The first battle casualty to be treated with HBOT (1.5), and one of the few to be treated was General Patt Maney (retired) for his blast-induced brain injury in Afghanistan. His treatment was ordered after 9 months of therapy at Walter Reed had shown minimal improvement. As a result of his injuries he was non-functional and unable to return to his job, let alone redeploy back to Afghanistan. After HBOT treatment he was discharged from Walter Reed and returned to his civilian job as a Florida state judge.
He received treatment from George Washington University Medical Center at the Tricare Reimbursement rate of $250 per treatment. Counting lost time and hospital costs, his months at Walter Reed making no progress; the DoD spent $400,950, with a permanent disability loss to the service of $1.3 million. Had he received HBOT (at 1.5 atmospheres) earlier, he would have been able to remain on active duty, a savings of $1.3 million, but more importantly, the 5 months of recovery once he began receiving HBOT 1.5 cost $133,650, a savings to the government of $287,300. No other patients were treated at the Walter Reed’s brain injury center, despite the General’s remarkable recovery that everyone on the staff witnessed. The $20,000 for his hyperbaric medical treatment was $12,000 less than what a RAND report states the annual ongoing costs per year of the current treatments for mild-TBI is,Footnote 2 and that is a lot of SSRI’s.

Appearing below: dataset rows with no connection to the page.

-- ==== Sys2Proof/Machine/State.lean ====
section
/-! DEFINITION. The state of the SQE (10_state.md R20 to R37), what stands outside it and drives its ports, and the reasons
a step can stop. -/

namespace Sys2Proof.Machine

/-- The five statuses a response can have (30_encoding.md R55; 93_implementation_defined.md U6). -/
inductive Status where
  | ok
  | invalidKeyEven
  | invalidKeyPopLow
  | invalidKeyPopHigh
  | illegalOp
  deriving DecidableEq, Repr

/-- Why a value is not admissible (40_keydomain.md R71). -/
inductive KeyFlaw where
  | even
  | popLow
  | popHigh
  deriving DecidableEq, Repr

/-- The errors a command can raise, all of them (60_exceptions.md R120 to R124). -/
inductive Error where
  | invalidKey (flaw : KeyFlaw)
  | illegalOp
  deriving DecidableEq, Repr

/-- A computed response: `rsp.status` and `rsp.data` (30_encoding.md R51). -/
structure Response where
  status : Status
  data : Word
  deriving DecidableEq, Repr

/-- What stands on the input ports at one rising edge of `clk` (10_state.md R29), and whether the engine's latency has run
out by that edge. -/
structure Edge where
  /-- `rst` (70_reset_and_hazards.md R140). -/
  rst : Bool
  /-- `req_valid`. -/
  reqValid : Bool
  /-- `req_op`, `req_a`, `req_b`; ignored while `req_valid = 0` (R34). -/
  req : Request
  /-- `rsp_ready`. -/
  rspReady : Bool
  /-- Not a port: by this edge the latency of the response at the head of `PEND` has elapsed, so `rsp_valid` is up. Its
  moment is left to the schedule (R33, R150). DESIGN CHOICE, log entry 5. -/
  latencyElapsed : Bool
  deriving DecidableEq, Repr

/-- An edge at which the requester offers nothing and takes nothing: the edge the machine meets when the schedule is empty.
DESIGN CHOICE, log entry 4. -/
def Edge.idle : Edge where
  rst := false
  reqValid := false
  req := ⟨0#3, 0#64, 0#64⟩
  rspReady := false
  latencyElapsed := true

/-- The machine. `pend` and `offered` are the hardware's state (10_state.md R33); `config` is the instance's configuration
and never changes (00_scope.md R9, log entry 1); the last three fields stand outside the hardware (log entries 2, 7, 8). -/
structure State where
  /-- The parameters of this instance. -/
  config : Config
  /-- `PEND`: the responses computed and not yet delivered, oldest first (R33). -/
  pend : List Response
  /-- The head of `PEND` has been on offer since an earlier edge: once `rsp_valid` is 1 it stays 1 until the deliver (R33).
  DEDUCED, log entry 6. -/
  offered : Bool
  /-- The port inputs of the edges to come, the next edge first. -/
  schedule : List Edge
  /-- The response words the requester has sampled at the deliver events, oldest first (R32). -/
  delivered : List RspWord
  /-- How many edges there have been: the index of the free values (R34). -/
  edges : Nat
  deriving DecidableEq, Repr

/-- What stops the machine: nothing does. An error is a status in a response (60_exceptions.md R126) and every command is
total (30_encoding.md R52), so this type has no constructor. -/
inductive Fault where
  deriving DecidableEq, Repr

/-- Why a command has no meaning in the model. -/
inductive Refusal where
  /-- An arm of `exec` that has no meaning yet, by the mnemonic of its row. Raised by `exec` alone, and by no arm of it
  now; safe, the machine stops. -/
  | notModelled (mnemonic : String)
  deriving DecidableEq, Repr

/-- What a step or a command answers. -/
abbrev Result := Host.Outcome State Fault Refusal

/-- The machine right after reset (10_state.md R36): `PEND` empty, `rsp_valid` 0, the reference parameters (R9). The fields
outside the hardware begin empty; DESIGN CHOICE, log entries 1, 2, 7 and 8. -/
def State.reset : State where
  config := Config.reference
  pend := []
  offered := false
  schedule := []
  delivered := []
  edges := 0

end Sys2Proof.Machine
end

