-- ==== Sys2Proof/Machine/Reserved.lean ====
section
/-! DEFINITION. The reserved opcodes 5 to 7: accepted like any other request, executed as `raise IllegalOp` whatever their
operands are (30_encoding.md R54, 60_exceptions.md R124). -/

namespace Sys2Proof.Machine

/-- RSVD5 (R54). -/
def execRsvd5 (_a _b : Word) (s : State) : Result := raise .illegalOp s

/-- RSVD6 (R54). -/
def execRsvd6 (_a _b : Word) (s : State) : Result := raise .illegalOp s

/-- RSVD7 (R54). -/
def execRsvd7 (_a _b : Word) (s : State) : Result := raise .illegalOp s

end Sys2Proof.Machine
end

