theorem Response.word_toNat (r : Response) : r.word.toNat = r.status.code.toNat * 2 ^ 64 + r.data.toNat := by
  rw [Response.word, BitVec.toNat_append, ← Nat.shiftLeft_add_eq_or_of_lt r.data.isLt, Nat.shiftLeft_eq]

@[simp] theorem decodeResponse_word (r : Response) : decodeResponse r.word = some r := by
  have hstatus : r.word.extractLsb' 64 3 = r.status.code := BitVec.extractLsb'_append_eq_left
  have hdata : r.word.extractLsb' 0 64 = r.data := BitVec.extractLsb'_append_eq_right
  rw [decodeResponse, hstatus, hdata, statusOfCode_code, Option.map_some]

/-- Settles O5. -/
theorem responseWordLayout : Obligations.ResponseWordLayout := by
  refine ⟨rfl, rfl, rfl, rfl, rfl, fun r => ⟨r.word_toNat, decodeResponse_word r⟩, fun w hw => ?_⟩
  have hlt := w.isLt
  have hcode : 5 ≤ (w.extractLsb' 64 3).toNat := by
    rw [BitVec.extractLsb'_toNat, Nat.shiftRight_eq_div_pow]
    omega
  rw [decodeResponse, statusOfCode_of_five_le hcode, Option.map_none]

end Sys2Proof.Machine

/-! PROOF. What every command and every edge answers (R53, R54, R56, R126). -/

namespace Sys2Proof.Machine

/-- Settles O21: the response appended is the command's answer, and an answer obeys R56. -/
theorem errorResponsesCarryZero : Obligations.ErrorResponsesCarryZero := by
  intro i s r h
  rcases Nat.lt_or_ge s.pend.length s.config.depth with hroom | hfull
  · have hpush : s.push (answer s.config i) = s.push r := Host.Outcome.next.inj ((exec_of_room i hroom).symm.trans h)
    have hr : answer s.config i = r := by simpa using congrArg State.pend hpush
    exact hr ▸ answer_lawful s.config i
  · have hsame : s = s.push r := Host.Outcome.next.inj ((exec_of_full i hfull).symm.trans h)
    simpa using congrArg State.pend hsame

/-- Settles O18: the meaning of each of these commands does not name the operand it ignores. -/
theorem ignoredOperandsDoNotMatter : Obligations.IgnoredOperandsDoNotMatter :=
  fun _ _ _ _ _ _ => ⟨rfl, rfl, rfl, rfl, rfl, rfl⟩

/-- Settles O33: an edge is a reset, or an accept followed by the close of the edge, and both answer a next state. -/
theorem stepNeverStops : Obligations.StepNeverStops := by
  intro s
  cases hr : s.edge.rst with
  | true => exact ⟨s.resetEdge, step_of_rst hr⟩
  | false => exact ⟨s.closeEdge s.afterAccepts, step_of_no_rst hr⟩

end Sys2Proof.Machine

/-! PROOF. The lines of a listing (R58): each part, as it is written, is read back and the rest of the line handed on; then
whole request and response lines. -/

namespace Sys2Proof.Machine

section pieces
variable (cs : List Char)

@[simp] theorem expectChars_append (wanted : List Char) : expectChars wanted (wanted ++ cs) = some cs := by
  induction wanted with
  | nil => rfl
  | cons w ws ih => rw [List.cons_append, expectChars, if_pos rfl, ih]

theorem hexValue_hexDigits {d : Nat} (h : d < 16) : hexValue (hexDigits.getD d '0') = some d := by
  revert d; decide

/-- Reading `n` digits shifts what was read so far by `n` places and puts the low `n` digits of the number there. -/
theorem readHex_hexChars (n soFar v : Nat) :
    readHex n soFar (hexChars n v ++ cs) = some (soFar * 16 ^ n + v % 16 ^ n, cs) := by
  induction n generalizing soFar with
  | zero => simp [readHex, hexChars, Nat.mod_one]
  | succ n ih =>
    have hdigit : hexValue (hexDigits.getD (v / 16 ^ n % 16) '0') = some (v / 16 ^ n % 16) :=
      hexValue_hexDigits (Nat.mod_lt _ (by decide))
    have hvalue : (16 * soFar + v / 16 ^ n % 16) * 16 ^ n + v % 16 ^ n =
        soFar * 16 ^ (n + 1) + v % 16 ^ (n + 1) := by
      rw [Nat.mod_pow_succ]
      ring
    simp only [hexChars, List.cons_append, readHex, hdigit, ih, hvalue]

theorem readHex_hexChars_word (v : Word) : readHex 16 0 (hexChars 16 v.toNat ++ cs) = some (v.toNat, cs) := by
  have hv : v.toNat % 16 ^ 16 = v.toNat := Nat.mod_eq_of_lt v.isLt
  rw [readHex_hexChars, hv, Nat.zero_mul, Nat.zero_add]

@[simp] theorem readOperand_operandChars (v : Word) : readOperand (operandChars v ++ cs) = some (v, cs) := by
  simp only [readOperand, operandChars, List.append_assoc, expectChars_append, readHex_hexChars_word,
    BitVec.ofNat_toNat, BitVec.setWidth_eq]

@[simp] theorem readData_operandChars (v : Word) : readData (operandChars v ++ cs) = some (v, cs) := by
  simp only [readData, operandChars, List.append_assoc, expectChars_append, Option.getD_some,
    readHex_hexChars_word, BitVec.ofNat_toNat, BitVec.setWidth_eq]

/-- A line may end with the comment it is written with, whatever number its digits are. -/
@[simp] theorem endsLine_comment (comment : List Char) (n v : Nat) :
    endsLine comment n (comment ++ hexChars n v) = true := by
  have hread := readHex_hexChars [] n 0 v
  rw [List.append_nil] at hread
  simp only [endsLine, expectChars_append, hread, Bool.or_true]

end pieces

section names
variable (cs : List Char)

theorem space_not_mem_mnemonicChars (m : Mnemonic) : ' ' ∉ mnemonicChars m := by
  cases m <;> decide

theorem space_not_mem_statusChars (st : Status) : ' ' ∉ statusChars st := by
  cases st <;> decide

theorem find_mnemonicChars (m : Mnemonic) :
    (allMnemonics.find? fun m' => mnemonicChars m' == mnemonicChars m) = some m := by
  cases m <;> decide

theorem find_statusChars (st : Status) :
    (allStatuses.find? fun st' => statusChars st' == statusChars st) = some st := by
  cases st <;> decide

variable {name : List Char} (hname : ' ' ∉ name)
include hname

theorem bne_space_of_mem_name : ∀ ch ∈ name, (ch != ' ') = true :=
  fun _ hch => bne_iff_ne.2 (ne_of_mem_of_not_mem hch hname)
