-- ==== Sys2Proof/Machine/Flags.lean ====
section
/-! DEFINITION. The interrupt controller (60_exceptions.md R231 to R234). The device has no other flags
(10_state.md R44). -/

namespace Sys2Proof

/-- The mask of the flag at bit `i`, as the 8-bit mask that `set_ifr` takes (R232). -/
def flagMask (i : Fin 7) : Byte := 1#8 <<< i.val

/-- `T1_INT` (30_encoding.md R88). -/
def Config.t1Int (c : Config) : Byte := flagMask c.ifrBits.t1

/-- `T2_INT` (R88). -/
def Config.t2Int (c : Config) : Byte := flagMask c.ifrBits.t2

/-- `SR_INT` (R88). -/
def Config.srInt (c : Config) : Byte := flagMask c.ifrBits.sr

/-- The mask of the four handshake-line flags, which no rule sets (60_exceptions.md R236). -/
def Config.lineInts (c : Config) : Byte :=
  flagMask c.ifrBits.cb1 ||| flagMask c.ifrBits.cb2 ||| flagMask c.ifrBits.ca1 ||| flagMask c.ifrBits.ca2

namespace Machine

/-- `set_ifr(mask, value)` (R232): bit 7 of the mask is ignored, and IFR bit 7 is derived, so there is nothing else
to store. -/
def setIfr (mask : Byte) (value : Bool) (v : Device) : Device :=
  { v with ifr := if value then v.ifr ||| low7 mask else v.ifr &&& ~~~ low7 mask }

/-- `set_ier(data)` (R233): `data[7]` selects set or clear. -/
def setIer (data : Byte) (v : Device) : Device :=
  { v with ier := if data.getLsbD 7 then v.ier ||| low7 data else v.ier &&& ~~~ low7 data }

/-- `IRQ()`, the composite interrupt signal (R234): some flag is both set and enabled. -/
def irq (v : Device) : Bool := v.ifr &&& v.ier != 0

/-- What slot IFR reads as: `{IRQ(), IFR[6:0]}` (40_register_read.md R123). -/
def ifrByte (v : Device) : Byte := withBit7 (irq v) v.ifr

/-- What slot IER reads as: `0x80 | IER[6:0]` (40_register_read.md R124). -/
def ierByte (v : Device) : Byte := withBit7 true v.ier

/-- What GETIRQ returns (45_host_operations.md R212). Only zero or nonzero is normative (93 U13, log 12). -/
def irqByte (v : Device) : Byte := if irq v then 0x80 else 0x00

end Machine

end Sys2Proof
end

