-- ==== Sys2Proof/Machine/Timers.lean ====
section
/-! DEFINITION. The two timer steps of EXECUTE (42_execute_timers.md R151 to R157). -/

namespace Sys2Proof.Machine

/-- `T1Continuous()` (R153): the flag, `PB7` toggled under PB7 control, the counter reloaded from the latch. -/
def t1ContinuousWrap (c : Config) (v : Device) : Device :=
  let v1 := setPb7 c (v.pb7 ^^^ 0x80) (setIfr c.t1Int true v)
  { v1 with t1 := { v1.t1 with counter := pairBytes v1.t1lh v1.t1ll } }

/-- `T1OneShot()` (R154): on the first wrap after a load the flag, `PB7` high under PB7 control, and "fired". -/
def t1OneShotWrap (c : Config) (v : Device) : Device :=
  if v.t1.oneShot then v
  else
    let v1 := setPb7 c 0x80 (setIfr c.t1Int true v)
    { v1 with t1 := { v1.t1 with oneShot := true } }

/-- `T1Step()` (R151): an enabled counter decrements; the wrap from 0 is the trigger, the mode is sampled then. -/
def t1Step (c : Config) (v : Device) : Device :=
  if v.t1.enabled then
    let v1 := { v with t1 := { v.t1 with counter := v.t1.counter - 1 } }
    if v.t1.counter = 0x0000 then
      if c.t1IsContinuous v.acr then t1ContinuousWrap c v1 else t1OneShotWrap c v1
    else v1
  else v

/-- `T2Step()` (R156): an enabled counter in the timed one-shot mode decrements; the first wrap after a load sets the
flag. In pulse-counting mode nothing happens (R157). -/
def t2Step (c : Config) (v : Device) : Device :=
  if v.t2.enabled && !c.t2CountsPulses v.acr then
    let v1 := { v with t2 := { v.t2 with counter := v.t2.counter - 1 } }
    if v.t2.counter = 0x0000 ∧ v.t2.oneShot = false then
      let v2 := setIfr c.t2Int true v1
      { v2 with t2 := { v2.t2 with oneShot := true } }
    else v1
  else v

end Sys2Proof.Machine
end

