-- ==== Sys2Proof/Machine/HostOps.lean ====
section
/-! DEFINITION. Reset, the five queries and the three registrations (45_host_operations.md R210 to R220). -/

namespace Sys2Proof.Machine

/-- RESET (R210): a constant function on the device; the registered callbacks are kept (R47, 92 D22). -/
def execReset (s : State) : Host.Outcome State Fault Refusal := finish s Device.reset

/-- GETIRQ (R212). -/
def execGetIrq (s : State) : Host.Outcome State Fault Refusal := reply s s.dev s.env (.byte (irqByte s.dev))

/-- The environment after the snapshot's one evaluation of each port, port B (slot 0) first (log 13). -/
def snapshotEnv (s : State) : Env := (effA s.dev (effB s.cfg s.dev s.env).2).2

/-- The 16 bytes of the snapshot in address order (R216). -/
def snapshot (s : State) : List Byte :=
  let b := effB s.cfg s.dev s.env
  s.cfg.regmap.slots.toList.map (slotView (effA s.dev b.2).1 b.1 s.dev)

/-- GETREGSTATE (R216): what a READ of each slot would return, with none of READ's state changes. -/
def execGetRegState (s : State) : Host.Outcome State Fault Refusal :=
  reply s s.dev (snapshotEnv s) (.registers (snapshot s))

/-- GETTIMER1 (R217), read access only. -/
def execGetTimer1 (s : State) : Host.Outcome State Fault Refusal := reply s s.dev s.env (.timer s.dev.t1)

/-- GETTIMER2 (R217), read access only. -/
def execGetTimer2 (s : State) : Host.Outcome State Fault Refusal := reply s s.dev s.env (.timer s.dev.t2)

/-- GETSR (R217), read access only. -/
def execGetSr (s : State) : Host.Outcome State Fault Refusal := reply s s.dev s.env (.shiftUnit s.dev.shift)

/-- SETPACB (R218). -/
def execSetPaCb (f : Option PortCallback) (s : State) : Host.Outcome State Fault Refusal :=
  reply s s.dev { s.env with portACb := f } .nothing

/-- SETPBCB (R219). -/
def execSetPbCb (f : Option PortCallback) (s : State) : Host.Outcome State Fault Refusal :=
  reply s s.dev { s.env with portBCb := f } .nothing

/-- SETUPDCB (R220). -/
def execSetUpdCb (f : Option SinkRef) (s : State) : Host.Outcome State Fault Refusal :=
  reply s s.dev { s.env with updateCb := f } .nothing

end Sys2Proof.Machine
end

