/-- R197: the complete list of the events that write `ca2_state`, at any setting of `HS_ACCESS_MODES`. -/
def Obligations.Ca2IsWrittenByTheListedEventsOnly : Prop :=
  ∀ (i : Instr) (s t : State), s.DefaultBits → exec i s = .next t →
    t.dev.ca2State =
      match i with
      | .rOra => if s.cfg.ca2Mode s.dev.pcr ∈ s.cfg.hsAccessModes then false else s.dev.ca2State
      | .wOra _ => if s.cfg.ca2Mode s.dev.pcr ∈ s.cfg.hsAccessModes then true else s.dev.ca2State
      | .wPcr d => if d.extractLsb' 1 3 = 0b110 then false else true
      | .execute => if s.ca2Code = 0b101 then true else s.dev.ca2State
      | .reset => true
      | _ => s.dev.ca2State

/-- R198: the complete list of the events that write `cb2_state`, at any setting of `HS_ACCESS_MODES`. -/
def Obligations.Cb2IsWrittenByTheListedEventsOnly : Prop :=
  ∀ (i : Instr) (s t : State), s.DefaultBits → exec i s = .next t →
    t.dev.cb2State =
      match i with
      | .wOrb _ => if s.cfg.cb2Mode s.dev.pcr ∈ s.cfg.hsAccessModes then false else s.dev.cb2State
      | .wPcr d => if d.extractLsb' 5 3 = 0b110 then false else true
      | .execute => if s.cb2Code = 0b101 then true else s.dev.cb2State
      | .reset => true
      | _ => s.dev.cb2State

/-- R236: what sets and what clears each of the seven flags; nothing sets the four line flags. -/
def Obligations.FlagsChangeByTheListedEventsOnly : Prop :=
  ∀ (i : Instr) (s t : State) (k : Nat), s.DefaultBits → s.DefaultMode4 → k < 7 → exec i s = .next t →
    t.dev.ifr.getLsbD k = (setsFlag s k i || (!clearsFlag k i && s.dev.ifr.getLsbD k))

/-- R36, R37: only a write of the high slot starts a timer and only a read of the low slot or RESET stops it. -/
def Obligations.TimersStartAndStopByTheirSlotsOnly : Prop :=
  ∀ (i : Instr) (s t : State), exec i s = .next t →
    t.dev.t1.enabled =
      (match i with
      | .wT1ch _ => true
      | .rT1cl | .reset => false
      | _ => s.dev.t1.enabled) ∧
    t.dev.t2.enabled =
      (match i with
      | .wT2ch _ => true
      | .rT2cl | .reset => false
      | _ => s.dev.t2.enabled)

/-- R21 to R25, R27, R28, R30, R31, R33: each stored register and the slots that write it. -/
def Obligations.RegistersChangeByTheirSlotsOnly : Prop :=
  ∀ (i : Instr) (s t : State), exec i s = .next t →
    t.dev.ora = (match i with | .wOra d | .wOraNoHandshake d => d | .reset => 0x00 | _ => s.dev.ora) ∧
    t.dev.orb = (match i with | .wOrb d => d | .reset => 0x00 | _ => s.dev.orb) ∧
    t.dev.ddra = (match i with | .wDdra d => d | .reset => 0x00 | _ => s.dev.ddra) ∧
    t.dev.ddrb = (match i with | .wDdrb d => d | .reset => 0x00 | _ => s.dev.ddrb) ∧
    t.dev.t1ll = (match i with | .wT1cl d | .wT1ll d => d | .reset => 0x00 | _ => s.dev.t1ll) ∧
    t.dev.t1lh = (match i with | .wT1ch d | .wT1lh d => d | .reset => 0x00 | _ => s.dev.t1lh) ∧
    t.dev.t2cl = (match i with | .wT2cl d => d | .reset => 0x00 | _ => s.dev.t2cl) ∧
    t.dev.t2ch = (match i with | .wT2ch d => d | .reset => 0x00 | _ => s.dev.t2ch) ∧
    t.dev.acr = (match i with | .wAcr d => d | .reset => 0x00 | _ => s.dev.acr) ∧
    t.dev.pcr = (match i with | .wPcr d => d | .reset => 0x00 | _ => s.dev.pcr) ∧
    t.dev.ier =
      (match i with
      | .wIer d => if d.getLsbD 7 then s.dev.ier ||| d.setWidth 7 else s.dev.ier &&& ~~~ (d.setWidth 7)
      | .reset => 0
      | _ => s.dev.ier)

/-- R40 (92 D23): one increment per EXECUTE, and RESET; nothing else writes `clk`. The spec takes `clk` as unbounded; that
it wraps modulo 2^w where `CLK_WIDTH` is w is the model's choice (log 18, DESIGN CHOICE). -/
def Obligations.ClkCountsExecutes : Prop :=
  ∀ (i : Instr) (s t : State), exec i s = .next t →
    t.dev.clk =
      match i with
      | .execute =>
        match s.cfg.clkWidth with
        | none => s.dev.clk + 1
        | some w => (s.dev.clk + 1) % 2 ^ w
      | .reset => 0
      | _ => s.dev.clk

/-- R126, R146: what no bus access does. -/
def Obligations.BusAccessesTakeNoTimeAndSetNoFlag : Prop :=
  ∀ (sl : Slot) (d : Byte) (s : State),
    (∃ t, exec (readInstr sl) s = .next t ∧
      t.dev = { s.dev with
        t1 := { s.dev.t1 with enabled := t.dev.t1.enabled }, t2 := { s.dev.t2 with enabled := t.dev.t2.enabled }
        shift := { t.dev.shift with counter := s.dev.shift.counter }
        pb7 := t.dev.pb7, ifr := t.dev.ifr, ca2State := t.dev.ca2State } ∧
      t.dev.ifr &&& ~~~ s.dev.ifr = 0) ∧
    (∃ t, exec (writeInstr d sl) s = .next t ∧
      t.env = s.env ∧ t.dev.ifr &&& ~~~ s.dev.ifr = 0 ∧ t.dev.shift.counter = s.dev.shift.counter ∧
      t.dev.cb1StateSr = s.dev.cb1StateSr ∧ t.dev.cb2StateSr = s.dev.cb2StateSr ∧
      t.dev.ca1State = s.dev.ca1State ∧ t.dev.cb1State = s.dev.cb1State ∧ t.dev.clk = s.dev.clk)

/-- R66: which slots read back the byte just written. -/
def Obligations.WrittenBytesReadBack : Prop :=
  ∀ (sl : Slot) (x : Byte) (s : State),
    sl ∈ [Slot.ddrb, .ddra, .acr, .pcr, .sr, .t1ll, .t1lh, .t1ch, .t2ch] →
    ∃ t u, exec (writeInstr x sl) s = .next t ∧ exec (readInstr sl) t = .next u ∧ u.result = .byte x

/-! ### Invariants -/

/-- R43: every step keeps a legal state legal. -/
def Obligations.LegalStatesStayLegal : Prop := ∀ s t : State, s.Legal → step s = .next t → t.Legal

/-- The state after construction is legal, its lines fit their modes, and RESET leaves it as it is (R221). -/
def Obligations.ConstructedStateIsLegalAndResetKeepsIt : Prop :=
  State.reset.Legal ∧ State.reset.LinesFit ∧ State.reset.AccessSparesFixed ∧ State.reset.TraceOk ∧
    exec .reset State.reset = .next State.reset

/-- R201: a line in an input or fixed mode has the level its mode gives it, whatever runs. -/
def Obligations.LinesKeepTheLevelOfTheirMode : Prop :=
  ∀ s t : State, s.DefaultBits → s.AccessSparesFixed → s.LinesFit → step s = .next t →
    t.DefaultBits ∧ t.AccessSparesFixed ∧ t.LinesFit

/-- R230: a run of operations that the decoder accepts never stops. -/
def Obligations.AcceptedTracesNeverStop : Prop := ∀ s : State, s.TraceOk → ∃ t, step s = .next t ∧ t.TraceOk

/-! ### Steps and words -/

/-- A step runs the oldest issued operation, decoded, in the state in which it is no longer pending (R11, log 1). -/
def Obligations.StepRunsTheDecodedOperation : Prop :=
  ∀ (s : State) (o : Issue) (rest : List Issue) (i : Instr),
    s.pending = o :: rest → decode s.cfg.regmap o.word o.beside = .instr i →
    step s = exec i { s with pending := rest }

Since every working person represents $1 million in tax revenue over their working life to the government, that government should be interested in, and foster payment for, biological repair of brain injury. Thus every brain injured veteran, all 700,000+ of them, at a cost of $60,000 per year to the economy every year in increased costs and lost productivity, is a $42 billion drain on the economy. Treated, they immediately set about doing what young people do, they begin to form families and create the next American generation. Injured, they are unable to do so, and it is highly likely that these untreated brain injuries are a major cause of our nation’s economic challenges. But bureaucracies do not think logically – their ability to think laterally is limited. When Medicare approved HBOT to treat diabetic foot ulcers at the end of 2002, they only made it available for Wagner III and IV lesions (osteomyelitis and gangrene) so afraid they were of budgetary constraints.
HBOT prevents 75 % of major limb amputations in Wagner III and IV ulcers, but if they had included Wagner II lesions HBOT would be preventing 88 % of amputations. So, the result is there are a lot of unnecessary amputations not because of bad science, but because technocrats were afraid of having a short term budget problem.